A central obligation on the ruler, therefore, was the building and maintenance of temples and ziggurats, and the regular performance of appropriate holy rites. Unsurprisingly, then, another of the many statues of Gudea shows him in the guise of architect, seated with a tablet on his lap, presumably giving design specifications.

This involved further duties: accessing the many raw materials necessary to temple construction and ritual that Mesopotamia, for all its agricultural fertility, could not supply – timber, metals, stone for tools, precious stones for decoration, and also gold and silver.

The wood may have come from Iran or Syria, copper from Oman, tin from Iran, Syria, Asia Minor, even Europe, lapis lazuli from Afghanistan, and mother-of-pearl from the Persian Gulf. These are long-distance connections, and we must imagine the implications – the caravans and desert trading posts, the merchant ships and ports, the diplomatic arrangements and payments of protection money to local tribal leaders.

So Sumer’s vast surpluses not only sustained an urban civilisation and a ruling elite; they gave rise to a merchant class and a web of trade lines extending for thousands of miles. As well as giant grain-stores, there must have been warehouses full of precious commodities.

A fragment of a victory stele. Ancient Sumer was a violent world, and leadership in war was among the many roles of men like Gudea. Akkadian period, 2278-2270 BC. Limestone.
Musée du Louvre. Copyright: Musée du Louvre/RMN-Grand Palais/Thierry Ollivier/Art Resource, NY.

Great wealth had to be defended – against ‘barbarians’ in the wilderness all around, against rival city-states in a fragmented polity, and, not least perhaps, against the mass of peasants, labourers, and slaves who formed a potential ‘enemy within’.

So Gudea was also a war-leader, the commander of the army of Lagash – which might have comprised four-wheeled chariots pulled by asses and a phalanx of armoured spearmen – if the evidence of the famous ‘Standard of Ur’ (to be seen in the British Museum) is any guide.

It was this extraordinary and unprecedented social complexity that made men like Gudea into the world’s first bureaucrats, standing at the head of cohorts of clerks and accountants working in the offices of the state.

An information revolution

The life of a Copper Age village of a few dozen people required no records; memory and oral communication sufficed for all the requirements of everyday life.

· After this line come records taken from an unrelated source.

-- ==== Sys2Proof/Machine/Ops.lean ====
section
/-! DEFINITION. The named operations over the parts of the chip: memory, pipelines, array sets, eights, the live plan and event
occurrences. -/

namespace Sys2Proof.Machine

/-! ### Memory: the byte at 2a and the byte at 2a + 1 make word a (R2, R476); what nothing has written reads 0 -/

/-- The canonical form of memory: addresses rise, and no entry equals what an unlisted address reads as. (DESIGN CHOICE, log
entry 4) -/
def memWf (m : List Host.Cell) : Bool := twf (0 : Byte) m

/-- One byte of memory. (DESIGN CHOICE, log entry 4) -/
def readByte (m : List Host.Cell) (a : Nat) : Byte := tget (0 : Byte) m a

/-- The word at a word address. -/
def readW (m : List Host.Cell) (a : Nat) : Word := readByte m (2 * a + 1) ++ readByte m (2 * a)

/-- Memory with a word written. -/
def writeW (m : List Host.Cell) (a : Nat) (x : Word) : List Host.Cell :=
  tset (0 : Byte) (tset (0 : Byte) m (2 * a) (x.extractLsb' 0 8)) (2 * a + 1) (x.extractLsb' 8 8)

/-- `n` words from a word address as one number, lowest first (R2). -/
def readN (m : List Host.Cell) (a : Nat) : Nat → Nat
  | 0 => 0
  | n + 1 => (readW m a).toNat + readN m (a + 1) n <<< 16

/-- Memory with a list of words written from a word address up. -/
def writeL (m : List Host.Cell) (a : Nat) : List Word → List Host.Cell
  | [] => m
  | x :: xs => writeL (writeW m a x) (a + 1) xs

/-! ### The physical map (R446) -/

/-- First word of the QDR region's successor. -/
def qdrEnd : Nat := 0x0800_0000

/-- First word of logical LPDDR. -/
def lpdBase : Nat := 0x1_0000_0000

/-- First word of the device region (R198). -/
def devBase : Nat := 0xF_0000_0000

/-- First word of the tight-memory aliases. -/
def tightBase : Nat := 0xF_1000_0000

/-- Words per QDR device of a density (R320); DENS 3 acts as 2. -/
def qdrDevWords (dens : Nat) : Nat :=
  match dens with
  | 0 => 0x40_0000
  | 1 => 0x80_0000
  | _ => 0x100_0000

/-- Populated words of a QDR channel, from its live QCFG (R320, R321). -/
def Chip.qdrWords (c : Chip) (ch : Nat) : Nat :=
  let q := c.live (0x0E0 + ch) 0x020
  qdrDevWords (bits q 1 0) * (1 + bits q 2 2)

/-- The QDR channel of an address (R321). -/
def qdrCh (a : Nat) : Nat := bits a 26 25

/-- Whether an address lies in the populated QDR range (R321). -/
def Chip.inQdr (c : Chip) (a : Nat) : Bool :=
  decide (a < qdrEnd) && decide (bits a 24 0 < c.qdrWords (qdrCh a))

/-- Logical LPDDR words: 7/16 Gi words per GiB of one controller's capacity, from LPD0's live LDCFG (R329, R330). -/
def Chip.lpdWords (c : Chip) : Nat :=
  let q := c.live 0x0E8 0x020
  let gib := 4 * 2 ^ (bits q 0 0) * 2 ^ (bits q 1 1)
  gib * 0x1C00_0000

/-- Whether an address lies in the populated logical LPDDR range. -/
def Chip.inLpd (c : Chip) (a : Nat) : Bool := decide (lpdBase ≤ a) && decide (a < lpdBase + c.lpdWords)

/-- Whether an address lies in the device region (R198). -/
def inDevice (a : Nat) : Bool := decide (devBase ≤ a) && decide (a ≤ 0xF_FFFF_FFFF)

/-- The register page of an address in register space whose page the table lists, or none (R446, R447). -/
def regPage (a : Nat) : Option Nat :=
  if devBase ≤ a ∧ a ≤ 0xF_0009_FFFF then
    let p := (a - devBase) / 0x800
    (pageBlk p).map (fun _ => p)
  else none

/-! ### Pipelines, array sets, eights -/

/-- Pipeline `p` (0 to 71). -/
def Chip.pipe (c : Chip) (p : Nat) : Pipe := tget {} c.pipes p

/-- The chip with pipeline `p` replaced. -/
def Chip.setPipe (c : Chip) (p : Nat) (x : Pipe) : Chip := { c with pipes := tset {} c.pipes p x }

/-- Array set `k` (0 to 71). -/
def Chip.arr (c : Chip) (k : Nat) : ArraySet := tget {} c.sets k

/-- The chip with array set `k` replaced. -/
def Chip.setArr (c : Chip) (k : Nat) (x : ArraySet) : Chip := { c with sets := tset {} c.sets k x }

/-- Eight `e`. -/
def Chip.eight (c : Chip) (e : Nat) : Eight := tget {} c.eights e

/-- The chip with eight `e` replaced. -/
def Chip.setEight (c : Chip) (e : Nat) (x : Eight) : Chip := { c with eights := tset {} c.eights e x }

/-- The pipeline an architectural core runs on, if any (R9, R251, R259). -/
def Chip.pipeOf (c : Chip) (a : Nat) : Option Nat :=
  ((c.eight (a / 8)).map.getD (a % 8) none).map (fun i => 9 * (a / 8) + i)

/-- The array set of an architectural core (R251). -/
def Chip.arrOf (c : Chip) (a : Nat) : Nat := 9 * (a / 8) + (c.eight (a / 8)).amap.getD (a % 8) 0

/-- The architectural core a pipeline carries, if any. -/
def Chip.coreOf (c : Chip) (p : Nat) : Option Nat :=
  ((List.range 8).find? (fun k => (c.eight (p / 9)).map.getD k none == some (p % 9))).map (fun k => 8 * (p / 9) + k)

/-- Where a word of an architectural core's tight memory stands in memory (R228). -/
def Chip.tmAddr (c : Chip) (a off : Nat) : Nat := tightBase + c.arrOf a * 0x1_0000 + off

/-- Saved context key: architectural core and context index. -/
def savedKey (core ctx : Nat) : Nat := core * 256 + ctx

/-- What is kept of a context between windows. -/
def Chip.savedCtx (c : Chip) (core ctx : Nat) : Saved := tget {} c.saved (savedKey core ctx)

/-- The chip with a context's kept state replaced. -/
def Chip.setSaved (c : Chip) (core ctx : Nat) (s : Saved) : Chip :=
  { c with saved := tset {} c.saved (savedKey core ctx) s }

/-- Whether a page is that of a port powered down by GATEREQ (R357, R454). -/
def Chip.portDown (c : Chip) (page : Nat) : Bool := c.gated.any (fun g => g.1 == page && g.2)

/-- Whether a register page answers: not that of an eight while it is gated (R253, R454). -/
def Chip.eightUp (c : Chip) (page : Nat) : Bool :=
  match pageBlk page with
  | some (.eight, e) => (c.eight e).pwr != .gated
  | some (.core, i) => (c.eight (i / 9)).pwr != .gated
  | _ => true

/-- Whether a register page answers. -/
def Chip.pageUp (c : Chip) (page : Nat) : Bool := c.eightUp page && !c.portDown page

/-! ### The plan -/

/-- The live plan, if one is live (R48). -/
def Chip.livePlan (c : Chip) : Option Plan :=
  if c.isLive then (if c.liveB then c.bankB.plan else c.bankA.plan) else none

/-- The inactive bank: the one that is not live; bank A before any plan is live. -/
def Chip.altBank (c : Chip) : Bank := if c.isLive && !c.liveB then c.bankB else c.bankA

/-- The chip with the inactive bank replaced. -/
def Chip.setAlt (c : Chip) (b : Bank) : Chip :=
  if c.isLive && !c.liveB then { c with bankB := b } else { c with bankA := b }

/-- The context table of an architectural core in a plan. For eights in swing the higher eight runs the tables of the lower
(R40). -/
def Plan.tableCore (p : Plan) (a : Nat) : Nat :=
  if (a / 8) % 2 = 1 ∧ p.swing.testBit (a / 16) then a - 8 else a

/-- The contexts of an architectural core. -/
def Plan.ctxsOf (p : Plan) (a : Nat) : List CtxE := tget [] p.ctxs (p.tableCore a)

/-- The windows of an architectural core. -/
def Plan.winsOf (p : Plan) (a : Nat) : List WinE := tget [] p.wins (p.tableCore a)

/-- The ACCESS entries of an architectural core. -/
def Plan.accsOf (p : Plan) (a : Nat) : List AccE := tget [] p.accs (p.tableCore a)

/-- The L2 map of an eight: the party of each way (R35); the higher eight of a pair uses the lower one's. -/
def Plan.l2Of (p : Plan) (e : Nat) : List (Option Nat) :=
  tget [] p.l2map (if e % 2 = 1 ∧ p.swing.testBit (e / 2) then e - 1 else e)

/-- The world of a party in a plan; an undefined party counts as Web. -/
def Plan.worldOf (p : Plan) (party : Nat) : Bool :=
  ((p.parties.find? (fun e => e.party == party && e.valid)).map PartyE.world).getD false

/-- The world of a party by the live plan. -/
def Chip.worldOf (c : Chip) (party : Nat) : Bool := (c.livePlan.map (·.worldOf party)).getD false

/-- Whether an eight of a live plan is in swing. -/
def Chip.inSwing (c : Chip) (e : Nat) : Bool := (c.livePlan.map (fun p => p.swing.testBit (e / 2))).getD false

/-- Whether an architectural core belongs to the higher eight of a live swing pair. (DEDUCED, log entry 25) -/
def Chip.swingHigh (c : Chip) (a : Nat) : Bool := (a / 8) % 2 == 1 && c.inSwing (a / 8)

/-- The architectural core whose tables, tight-memory alias and hub slice a core runs with: in swing the lower eight's (R40,
R263). -/
def Chip.lowCore (c : Chip) (a : Nat) : Nat := if c.swingHigh a then a - 8 else a

/-- The architectural cores that run a core's tables: in swing its twin as well (R263). -/
def Plan.twins (p : Plan) (a : Nat) : List Nat :=
  if (a / 8) % 2 = 0 ∧ p.swing.testBit (a / 16) then [a, a + 8] else [a]

/-- The same by the live plan. -/
def Chip.twins (c : Chip) (a : Nat) : List Nat := (c.livePlan.map (·.twins a)).getD [a]

/-- Granules in a stroke (R21). -/
def Plan.granules (p : Plan) : Nat := 50 * p.stroke

/-- Whether a divider and phase run in stroke `n` (R29). -/
def runsIn (divm1 phase n : Nat) : Bool := n % (divm1 + 1) == phase

/-! ### Owners (R12, R209, R270, R343, R448) -/

/-- Whether an ownership entry covers an index of its kind. -/
def OwnE.covers (o : OwnE) (kind i : Nat) : Bool := o.kind == kind && o.first ≤ i && i ≤ o.last

/-- Whether a hand-over covers an index of its kind. -/
def Hand.covers (h : Hand) (kind i : Nat) : Bool := h.kind == kind && h.first ≤ i && i ≤ h.last

/-- The owner a plan gives an index of a kind: pages 0, lanes 1, QDR granules 2, LPDDR granules 3, sources 5. -/
def Plan.ownerOf (p : Plan) (kind i : Nat) : Option Nat := (p.owns.find? (·.covers kind i)).map OwnE.party

/-- The owner of an index of a kind now: the launch controller (`none`) while under hand-over or unnamed (R12). -/
def Chip.ownerOf (c : Chip) (kind i : Nat) : Option Nat :=
  if c.hand.any (·.covers kind i) then none else c.livePlan.bind (·.ownerOf kind i)

/-- Whether words of a core's tight memory lie in a region under hand-over (R12, R344). -/
def Chip.tightHeld (c : Chip) (a off n : Nat) : Bool :=
  let u := c.lowCore a * 1024
  c.hand.any (fun h => h.kind == 4 && decide (h.first ≤ u + (off + n - 1) / 64) && decide (u + off / 64 ≤ h.last))

/-- Whether a context of a core has its region, or part of it, in what a hand-over covers. -/
def Hand.touches (h : Hand) (core : Nat) (x : CtxE) : Bool :=
  let u := core * 1024 + x.tmBase
  h.kind == 4 && decide (h.first < u + x.tmSize) && decide (u ≤ h.last)

/-- Whether part of a context's region is under hand-over. -/
def Chip.ctxHeld (c : Chip) (core : Nat) (x : CtxE) : Bool := c.hand.any (fun h => h.touches core x)

/-- What is left of a stretch once those of its kind in a list are taken out. -/
def Hand.without (h : Hand) (gs : List Hand) : List Hand :=
  gs.foldl (fun l g => l.flatMap (fun x =>
    if g.kind ≠ x.kind ∨ g.last < x.first ∨ x.last < g.first then [x]
    else (if x.first < g.first then [{ x with last := g.first - 1 }] else [])
      ++ (if g.last < x.last then [{ x with first := g.last + 1 }] else []))) [h]

/-- A stretch of tight memory, in 64-word units, less what is under hand-over: as architectural core, offset and words
(R346). -/
def Chip.tightFree (c : Chip) (first last : Nat) : List (Nat × Nat × Nat) :=
  ((⟨4, first, last, none, none, false⟩ : Hand).without c.hand).map (fun x =>
    (x.first / 1024, x.first % 1024 * 64, (x.last + 1 - x.first) * 64))

/-- The party that owns a word of QDR or logical LPDDR. -/
def Chip.memOwner (c : Chip) (a : Nat) : Option Nat :=
  if a < qdrEnd then c.ownerOf 2 (a / 4096) else c.ownerOf 3 (a / 4096)

/-! ### Event occurrences (R269, R272) -/

/-- Sources that never become pending: the reserved ones and the spurious number (R269). -/
def srcReserved (s : Nat) : Bool :=
  decide (0x32F ≤ s) || (decide (0x080 ≤ s) && decide (s < 0x0C0) && decide (6 ≤ (s - 0x080) % 8))

/-- An occurrence of a source: it sets PEND while ENA is 1, and is dropped otherwise (R272). -/
def Hub.occur (h : Hub) (s : Nat) : Hub :=
  if srcReserved s || !h.ena.testBit s then h else { h with pend := h.pend ||| 2 ^ s }

/-- A block raises a source. -/
def Chip.raise (c : Chip) (s : Nat) : Chip := { c with hub := c.hub.occur s }

/-- The eight's event at an offset of its group (R269). -/
def eightSrc (e k : Nat) : Nat := 0x080 + 8 * e + k

/-! ### Plan instants -/

/-- An event of a plan instant happens: TB has reached it. -/
def Chip.reach (c : Chip) (t : Nat) : Chip := if c.now < t then { c with now := t, nowFrac := 0 } else c

/-- The TB instant of a granule of this stroke. -/
def Chip.granuleAt (c : Chip) (g : Nat) : Nat := c.catchAt + 20 * g

/-! ### Flits to the partner (R397, R402) -/

/-- Flits the replay buffer of the pair link holds. -/
def replayFlits : Nat := 128

/-- Flits that wait enter the replay buffer, and are sent, while it has room. -/
def PairLink.fill (p : PairLink) : PairLink :=
  let n := Nat.min p.waiting.length (replayFlits - p.replay.length)
  { p with replay := p.replay ++ p.waiting.take n, waiting := p.waiting.drop n, txSeq := (p.txSeq + n) % 4096 }

/-- Flits are offered to the link in GO. -/
def Chip.pairSend (c : Chip) (bs : List PairBody) : Chip :=
  if c.pair.st == .go then { c with pair := { ({ c.pair with waiting := c.pair.waiting ++ bs } : PairLink).fill
    with sentAt := c.now } } else c

/-- A yield of this chip falls due: in GO it is sent to the partner, once for the next catch (R399). -/
def Chip.fallDue (c : Chip) : Chip :=
  if c.pair.st == .go && !c.yieldDue then { (c.pairSend [.yield_]) with yieldDue := true } else c

/-- An acknowledgement releases the flits before the sequence number it names. -/
def PairLink.acked (p : PairLink) (n : Nat) : PairLink :=
  let k := (n + 8192 - p.txSeq + p.replay.length) % 4096
  if 0 < k ∧ k ≤ p.replay.length then ({ p with replay := p.replay.drop k, nakked := 0 }).fill else p

/-! ### The answer of a command -/

/-- A command changes the chip and leaves the queue: the next state. (DESIGN CHOICE, log entry 13) -/
def State.does (s : State) (f : Chip → Chip) : Result := .next { s with chip := f s.chip }

end Sys2Proof.Machine
end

But here were city-states of 100,000 people, ranked in a social hierarchy, arranged in a division of labour, each person with obligations, duties, entitlements. Who owed what to whom? How many bushels of barley or pots of honey? How many fleeces or hides? What was held in store, and what disbursements were due?

And what of those great construction projects? How much wood, brick, ceramic, and precious stone to build a temple or a ziggurat?

Then there was the army. The chariots, the horses, the armour, the arms: how many, in what condition, what replenishment was necessary?

So the Mesopotamians not only created bureaucracy, but also invented its essential tools: writing, measurement, arithmetic. They carried out an information revolution as transformative as the later invention of paper, printing, the computer, or the worldwide web.

The invention of writing by the Sumerian bureaucracy was one of many great contributions to world civilisation. This ceramic cone is inscribed in cuneiform with the reforms of King Urukagina. Early Dynastic period, about 2350 BC. Terracotta.
Musée du Louvre. Copyright: RMN-Grand Palais/Art Resource, NY. Photo: Franck Raux.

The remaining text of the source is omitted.